Metamorphic garnets are typically very high in manganese right in the middle, at their cores, where they first start to grow. As they grow larger and larger, they require less and less manganese. Normally, you'd find the least manganese at the outer edge of the garnet--the garnet rim on a map like this should be dark gray, almost black. But the rim of this garnet is bright white--chock full of manganese. Also, it's funny-shaped, kind of fractal, an intricate crust of little garnets embedded around the edges of a big ol' lumpy garnet in the middle.

This garnet is not normal. It doesn't have the usual kind of metamorphic history. It started out normal, with higher manganese in the middle gradually decreasing as it grew. But I think it kept on growing and growing far beyond the size we see here--it became a huge garnet, a normal-looking one, with the usual pattern of manganese decreasing from core to rim, till there was just a tiny bit left at the rim.

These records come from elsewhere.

/-- Settles O33: the frame of the warp that returns is that of the warp before it has counted, whose lanes it gives back. -/
theorem returnFromUserTrap : Obligations.ReturnFromUserTrap := by
  intro s w h hw hctl
  have hwarp := warp_counted s (Use.sysop [])
  rw [hw, Option.map_some] at hwarp
  have hissue : ∀ skip, s.issue (Use.sysop []) (fun s => s.eret skip) = (s.counted (Use.sysop [])).eret skip :=
    fun skip => issue_runs s _ _ h
  refine ⟨fun f hf hp hr => ⟨?_, ?_⟩, fun hnone i hi => ?_⟩
  · have hexec : exec .eret0 s = .next ((s.counted (Use.sysop [])).returned f ((s.counted (Use.sysop [])).skipPc s.cur.core
        (w.mapLanes s.cur.mask fun _ t => (Use.sysop []).count s.cur t) f.report.pc)) := by
      rw [exec_eret0, execEret0, hissue, eret_frame hwarp hctl hf, eretUser_returned _ _ f hwarp hp hr]
      rfl
    have hback := warpAt_returned (s.counted (Use.sysop [])) _ f
      ((s.counted (Use.sysop [])).skipPc s.cur.core (w.mapLanes s.cur.mask fun _ t => (Use.sysop []).count s.cur t) f.report.pc) hwarp
    refine ⟨_, _, hexec, hback, ?_, ?_, rfl, rfl, fun l th x hth hex hx => ?_⟩
    · exact (back_fields _ _ _ _).1
    · exact (back_fields _ _ _ _).2.1
    · have hlane := tget_mapLanes w s.cur.mask (fun _ t => (Use.sysop []).count s.cur t) l
      rw [hth, Option.map_some] at hlane
      obtain ⟨y, hy, hregs, hrest⟩ := back_lane f ((s.counted (Use.sysop [])).skipPc s.cur.core
        (w.mapLanes s.cur.mask fun _ t => (Use.sysop []).count s.cur t) f.report.pc) (s.cycle + 1)
        { w.mapLanes s.cur.mask fun _ t => (Use.sysop []).count s.cur t with lastTick := s.deckle.tick } l _ x hlane
        (by split <;> simp only [count_exited, hex]) hx
      refine ⟨y, hy, hregs.trans ?_, hrest⟩
      split <;> simp only [count_regs]
  · rw [exec_eret1, execEret1, hissue, eret_frame hwarp hctl hf]
  · rw [← illegalWord_counted s (Use.sysop []) h]
    rcases List.mem_pair.mp hi with rfl | rfl
    · rw [exec_eret0, execEret0, hissue, eret_no_frame hwarp hctl hnone]
    · rw [exec_eret1, execEret1, hissue, eret_no_frame hwarp hctl hnone]

/-! ERET on a control core. -/

/-- A lane of a control core that goes on at TPC, with what its frame has kept (R305). -/
def TrapRegs.resume (t : TrapRegs) (f : Option TrapFrame) (n : Nat) (th : Thread) : Thread :=
  { TrapFrame.rejoin f n th with pc := t.tpc, rem := field t.tframe.toNat 6 0, wait := .run }

/-- The warp of a control core that goes on at TPC (R292, R305). -/
def TrapRegs.back (t : TrapRegs) (c : Nat) (w : Warp) : Warp :=
  ({ w with
      level := Level.ofCode (field t.tframe.toNat 9 8)
      threads := w.threads.map (fun (p : Nat × Thread) => (p.1, t.resume w.handler p.1 p.2))
      handler := none
      pendingTraps := match w.handler with | some f => f.pending | none => w.pendingTraps
      retry := match w.handler with | some f => f.retry | none => w.retry } : Warp).regather c

theorem controlBack_fields (t : TrapRegs) (c : Nat) (w : Warp) :
    (t.back c w).level = Level.ofCode (field t.tframe.toNat 9 8) ∧
      (t.back c w).pendingTraps = ((w.handler.map (·.pending)).getD w.pendingTraps) ∧
      (t.back c w).retry = ((w.handler.map (·.retry)).getD w.retry) := by
  have hblank := regather_blank ({ w with
      level := Level.ofCode (field t.tframe.toNat 9 8)
      threads := w.threads.map (fun (p : Nat × Thread) => (p.1, t.resume w.handler p.1 p.2))
      handler := none
      pendingTraps := match w.handler with | some f => f.pending | none => w.pendingTraps
      retry := match w.handler with | some f => f.retry | none => w.retry } : Warp) c
  have hlevel := congrArg Warp.level hblank
  have hpend := congrArg Warp.pendingTraps hblank
  have hretry := congrArg Warp.retry hblank
  refine ⟨hlevel, hpend.trans ?_, hretry.trans ?_⟩ <;> cases w.handler <;> rfl

theorem controlBack_lane (t : TrapRegs) (c : Nat) (w : Warp) (l : Nat) (th : Thread) (h : tget w.threads l = some th) :
    ∃ y, tget (t.back c w).threads l = some y ∧ y.regs = th.regs ∧ y.pc = t.tpc ∧ y.rem = field t.tframe.toNat 6 0 ∧
      y.wait = .run := by
  have hmap := tget_map w.threads (fun n th => t.resume w.handler n th) l
  rw [h, Option.map_some] at hmap
  obtain ⟨y, hy, hsame, _⟩ := regather_lane ({ w with
      level := Level.ofCode (field t.tframe.toNat 9 8)
      threads := w.threads.map (fun (p : Nat × Thread) => (p.1, t.resume w.handler p.1 p.2))
      handler := none
      pendingTraps := match w.handler with | some f => f.pending | none => w.pendingTraps
      retry := match w.handler with | some f => f.retry | none => w.retry } : Warp) c l _ hmap
  have key : ∀ {α : Type} (g : Thread → α), (∀ t, g t.noMeet = g t) → g y = g (t.resume w.handler l th) := fun g hg => by
    rw [← hg y, hsame, hg]
  have hregs : (t.resume w.handler l th).regs = th.regs := by
    unfold TrapRegs.resume TrapFrame.rejoin
    split <;> rfl
  exact ⟨y, hy, (key Thread.regs fun _ => rfl).trans hregs, key Thread.pc fun _ => rfl, key Thread.rem fun _ => rfl,
    key Thread.wait fun _ => rfl⟩

/-- The machine after ERET 0 of a control core's thread, with nothing left to do. -/
def State.resumed (s : State) (t : TrapRegs) : State :=
  { ((s.charge 1).modCore s.cur.core (fun k => { k with
        trap := { t with tframe := BitVec.ofNat 32 (t.tframe.toNat % 1024) } })).modWarp (t.back (s.cycle + 1)) with
    cur := s.cur.clear, cycle := s.cycle + 1 }

/-- A change of a core beside its warps leaves every warp as it is. -/
theorem warpAt_modCore (s : State) (c : Nat) (g : Core → Core) (h : ∀ k, (g k).warps = k.warps) (c' k' : Nat) :
    (s.modCore c g).warpAt? c' k' = s.warpAt? c' k' := by
  simp only [State.warpAt?, modCore_cores, tget_tmod]
  split
  · cases tget s.cores c' with
    | none => rfl
    | some k => simp only [Option.map_some, Option.bind_some, h]
  · rfl

theorem warpAt_resumed (s : State) (w : Warp) (t : TrapRegs) (hw : s.warp? = some w) :
    (s.resumed t).warpAt? s.cur.core s.cur.slot = some (t.back (s.cycle + 1) { w with lastTick := s.deckle.tick }) := by
  have hcore := warpAt_modCore (s.charge 1) s.cur.core (fun k => { k with
    trap := { t with tframe := BitVec.ofNat 32 (t.tframe.toNat % 1024) } }) (fun _ => rfl) s.cur.core s.cur.slot
  show (((s.charge 1).modCore s.cur.core _).modWarpAt s.cur.core s.cur.slot _).warpAt? s.cur.core s.cur.slot = _
  rw [warpAt_modWarpAt, if_pos ⟨rfl, rfl⟩, hcore, warp_charge, hw]
  rfl

theorem resumed_core (s : State) (k : Core) (t : TrapRegs) (hk : tget s.cores s.cur.core = some k) :
    ∃ k', tget (s.resumed t).cores s.cur.core = some k' ∧
      k'.trap = { t with tframe := BitVec.ofNat 32 (t.tframe.toNat % 1024) } := by
  simp only [State.resumed, State.modWarp, State.modWarpAt, State.charge, modCore_cores, modCore_cur, tget_tmod, if_true, hk,
    Option.map_some, Option.some.injEq, exists_eq_left']

theorem eretControl_resumed (s : State) (w : Warp) (t : TrapRegs) (hw : s.warp? = some w)
    (hp : (w.handler.map (·.pending)).getD w.pendingTraps = []) (hr : (w.handler.map (·.retry)).getD w.retry = []) :
    s.eretControl false w t = s.resumed t := by
  have hback := warpAt_resumed s w t hw
  obtain ⟨_, hpend, hretry⟩ := controlBack_fields t (s.cycle + 1) { w with lastTick := s.deckle.tick }
  have hend := eretEnd_none _ _ _ _ hback (hpend.trans hp) (hretry.trans hr)
  refine Eq.trans ?_ hend
  unfold State.eretControl
  rfl

theorem eret_control {s : State} {w : Warp} {k : Core} {skip : Bool} (hw : s.warp? = some w) (hctl : isControl s.cur.core = true)
    (hk : tget s.cores s.cur.core = some k) (hn : bit k.trap.tframe.toNat 10 = true) :
    s.eret skip = .next (s.eretControl skip w k.trap) := by
  have hcore : s.core s.cur.core = k := by rw [State.core, hk, Option.getD_some]
  simp only [State.eret, hw, hctl, hcore, hn, if_true]

theorem eret_control_illegal {s : State} {w : Warp} {k : Core} {skip : Bool} (hw : s.warp? = some w)
    (hctl : isControl s.cur.core = true) (hk : tget s.cores s.cur.core = some k) (hn : bit k.trap.tframe.toNat 10 = false) :
    s.eret skip = s.illegalWord := by
  have hcore : s.core s.cur.core = k := by rw [State.core, hk, Option.getD_some]
  simp only [State.eret, hw, hctl, hcore, hn, if_true, Bool.false_eq_true, if_false]

/-- Settles O34: the trap registers of the core and the warp's frame give its threads back. -/
theorem returnFromControlTrap : Obligations.ReturnFromControlTrap := by
  intro s w k h hw hctl hk
  have hwarp := warp_counted s (Use.sysop [])
  rw [hw, Option.map_some] at hwarp
  have hissue : ∀ skip, s.issue (Use.sysop []) (fun s => s.eret skip) = (s.counted (Use.sysop [])).eret skip :=
    fun skip => issue_runs s _ _ h
  obtain ⟨k1, hk1, htrap⟩ := Option.map_eq_some_iff.mp
    ((modWarpAt_cores_keep Core.trap (fun _ _ => rfl) s s.cur.core s.cur.slot
      (fun w => w.mapLanes s.cur.mask fun _ t => (Use.sysop []).count s.cur t) s.cur.core).trans (congrArg (Option.map Core.trap) hk))
  have hk2 : tget (s.counted (Use.sysop [])).cores (s.counted (Use.sysop [])).cur.core = some k1 := hk1
  refine ⟨fun hn hrest => ?_, fun hn i hi => ?_⟩
  · have hpr : (w.handler.map (·.pending)).getD w.pendingTraps = [] ∧ (w.handler.map (·.retry)).getD w.retry = [] := by
      cases hh : w.handler <;> rw [hh] at hrest <;> exact hrest
    have hn1 : bit k1.trap.tframe.toNat 10 = true := by rw [htrap]; exact hn
    have hexec : exec .eret0 s = .next ((s.counted (Use.sysop [])).resumed k1.trap) := by
      rw [exec_eret0, execEret0, hissue, eret_control hwarp hctl hk2 hn1, eretControl_resumed _ _ _ hwarp hpr.1 hpr.2]
    have hback := warpAt_resumed (s.counted (Use.sysop [])) _ k1.trap hwarp
    obtain ⟨k3, hk3, htrap3⟩ := resumed_core (s.counted (Use.sysop [])) k1 k.trap hk2
    rw [htrap] at hexec hback
    refine ⟨_, _, _, hexec, rfl, hback, (controlBack_fields _ _ _).1, hk3, htrap3, fun l th hth => ?_, ?_⟩
    · have hlane := tget_mapLanes w s.cur.mask (fun _ t => (Use.sysop []).count s.cur t) l
      rw [hth, Option.map_some] at hlane
      obtain ⟨y, hy, hregs, hpc⟩ := controlBack_lane k.trap (s.cycle + 1)
        { w.mapLanes s.cur.mask fun _ t => (Use.sysop []).count s.cur t with lastTick := s.deckle.tick } l _ hlane
      refine ⟨y, hy, hregs.trans ?_, hpc⟩
      split <;> simp only [count_regs]
    · rw [exec_eret1, execEret1, hissue, eret_control hwarp hctl hk2 hn1, htrap]
  · have hn1 : bit k1.trap.tframe.toNat 10 = false := by rw [htrap]; exact hn
    rw [← illegalWord_counted s (Use.sysop []) h]
    rcases List.mem_pair.mp hi with rfl | rfl
    · rw [exec_eret0, execEret0, hissue, eret_control_illegal hwarp hctl hk2 hn1]
    · rw [exec_eret1, execEret1, hissue, eret_control_illegal hwarp hctl hk2 hn1]

end Sys2Proof.Machine
end

section
/-!
PROOFS. Memory instructions: their accesses (O35) and their faults (O36).
-/
namespace Sys2Proof.Machine

/-- An instruction whose body is an access that passes is accepted with it. -/
theorem issue_access (s : State) (u : Use) (w : Warp) (m : MemUse) (accs : List Acc) (body : State → Out)
    (h : s.canIssue u = true) (hw : (s.counted u).warp? = some w) (ok : (s.counted u).accessOk w accs = true)
    (hb : body (s.counted u) = (s.counted u).access m accs) :
    s.issue u body = .next (((s.counted u).accessFrom w accs).accessGo w m accs) := by
  rw [issue_runs s u body h, hb, access_go _ m _ w hw ok]

/-- Settles O35: each instruction issues, and its body is one access of the live lanes' places. -/
theorem memoryInstructions : Obligations.MemoryInstructions := by
  refine ⟨?_, ?_, ?_, ?_, ?_, ?_⟩
  · intro o k L z a d s w uL uS xL xS ord loads stores
    refine ⟨fun h hw ok => ?_, fun h hw ok => ?_⟩
    · rw [exec_ld]
      exact issue_access s uL w _ loads _ h hw ok rfl
    · rw [exec_st]
      exact issue_access s uS w _ stores _ h hw ok rfl
  · intro b a s w u x adds h hw ok
    rw [exec_bsig]
    exact issue_access s u w _ adds _ h hw ok rfl
  · intro L ar sc o a d s w u x ops h hw ok
    rw [exec_atom]
    exact issue_access s u w _ ops _ h hw ok rfl
  · intro L sat cn fz o a d s w u x ops h hw ok
    rw [exec_red]
    exact issue_access s u w _ ops _ h hw ok rfl
  · intro L a d s w u x ops h hw ok
    rw [exec_redTm]
    exact issue_access s u w _ ops _ h hw ok rfl
  · intro L a d s w u x ops h hw ok
    rw [exec_ldc32]
    refine issue_access s u w _ ops _ h hw ok ?_
    rw [show (s.counted u).warp? = some w from hw]

/-- Settles O36: with nothing held back and nothing late, the first fault is what the access comes to. -/
theorem memoryFaults : Obligations.MemoryFaults := by
  intro s m accs w c lane va hw x hh hl hf
  obtain ⟨hmem, hmin⟩ := firstFault_spec _ _ hf
  refine ⟨?_, accessBad_from x w accs _ hmem, hmin⟩
  have hx : (if isControl s.cur.core = true then
      s.walkAll w (accs.filter (fun a => a.va % a.size == 0 && decide (a.va < 2 ^ 56))) else s) = x := rfl
  unfold State.access
  rw [hw]
  simp only [hx, hh, hl, hf, List.isEmpty_nil, Bool.not_true, Bool.false_eq_true, if_false]

end Sys2Proof.Machine
end

section
/-!
PROOFS. Results that arrive (O40), a router's merge (O42), and what merging keeps (O43).
-/
namespace Sys2Proof.Machine

/-! A result that arrives (R33, R84). -/

/-- The part of a thread that a result writes: its registers and its flags. -/
def Thread.written (t : Thread) : List Word × Word := (t.regs, t.fpflags)

theorem setAll_fpflags (t : Thread) (l : List (Nat × Word)) : (t.setAll l).fpflags = t.fpflags := by
  induction l generalizing t with
  | nil => rfl
  | cons x l ih => exact (ih (t.set x.1 x.2)).trans rfl

theorem wakeWarp_threads {α : Type} (f : Thread → α) (h : ∀ t : Thread, f { t with wait := .run } = f t) (s : State) (c slot : Nat)
    (p : Wait → Bool) : KeepsThreads f s (s.wakeWarp c slot p) :=
  keeps_modWarpAt f s c slot _ (fun w l => keeps_wake f h w _ _ l)

theorem completeEngine_threads {α : Type} (f : Thread → α) (h : ∀ t : Thread, f { t with wait := .run } = f t) (s : State)
    (c slot cls id : Nat) : KeepsThreads f s (s.completeEngine c slot cls id) := by
  unfold State.completeEngine
  refine KeepsThreads.trans ?_ (wakeWarp_threads f h _ _ _ _)
  exact keeps_modWarpAt f s c slot _ (fun _ _ => rfl)

theorem endPending_threads {α : Type} (f : Thread → α) (h : ∀ t : Thread, f { t with wait := .run } = f t) (s : State) (p : Pending) :
    KeepsThreads f s (s.endPending p) := by
  have e : KeepsThreads f s ({ s with pend := s.pend.filter (fun x => x.id != p.id) } : State) := KeepsThreads.of_cores f rfl
  unfold State.endPending
  dsimp only
  cases p.cls with
  | none => exact e.trans (wakeWarp_threads f h _ _ _ _)
  | some k => exact (e.trans (completeEngine_threads f h _ _ _ _ _)).trans (wakeWarp_threads f h _ _ _ _)

theorem endPending_pend (s : State) (p : Pending) : (s.endPending p).pend = s.pend.filter (fun x => x.id != p.id) := by
  unfold State.endPending
  cases p.cls <;> rfl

Then the garnet's world started to change. It was pushed and shoved part of the way closer to the surface, and/or the mountains sitting on top of it partly eroded away. At lower temperature and pressure, garnet was no longer chemically stable. Garnet likes it hot. It doesn't like room temperature, as a matter of fact, that's much too cold--but it takes a lot of energy to un-make a garnet once it's made, so at room temperature, garnet stays garnet. I believe that the garnet in this X-ray map spent much of its "life" enduring pressure-temperature conditions not quite hot enough for it to "want" to remain a garnet, but still pretty hot--hot enough tto motivate the garnet to gradually become something else. The iron, magnesium, calcium, and aluminum near the rim of the crystal all got sucked out to make different minerals, minerals such as chlorite and mica that are more stable at slightly cooler temperatures than garnet. The manganese got left behind, and it backed up just inside the garnet rim, because other minerals don't like manganese and manganese doesn't like other minerals. It's loyal to garnet, unlike iron and all those other elements. As the garnet shrank, the manganese level got higher and higher, reaching levels that show up bright white on the map.

Then the garnet's world changed again. Temperature rose. Pressure increased. Conditions became once again favorable for garnet growth--and there was all that huge store of manganese right near the rim, just itching to make more garnet. There was so much manganese available in one convenient location that the new garnet grew in a flash, nucleating hundreds of new baby garnet grains on top of each other all over the rim of the old core garnet.

If you can make up stories like this from manganese X-ray maps, they'll give you an advanced degree in geological science. Truth.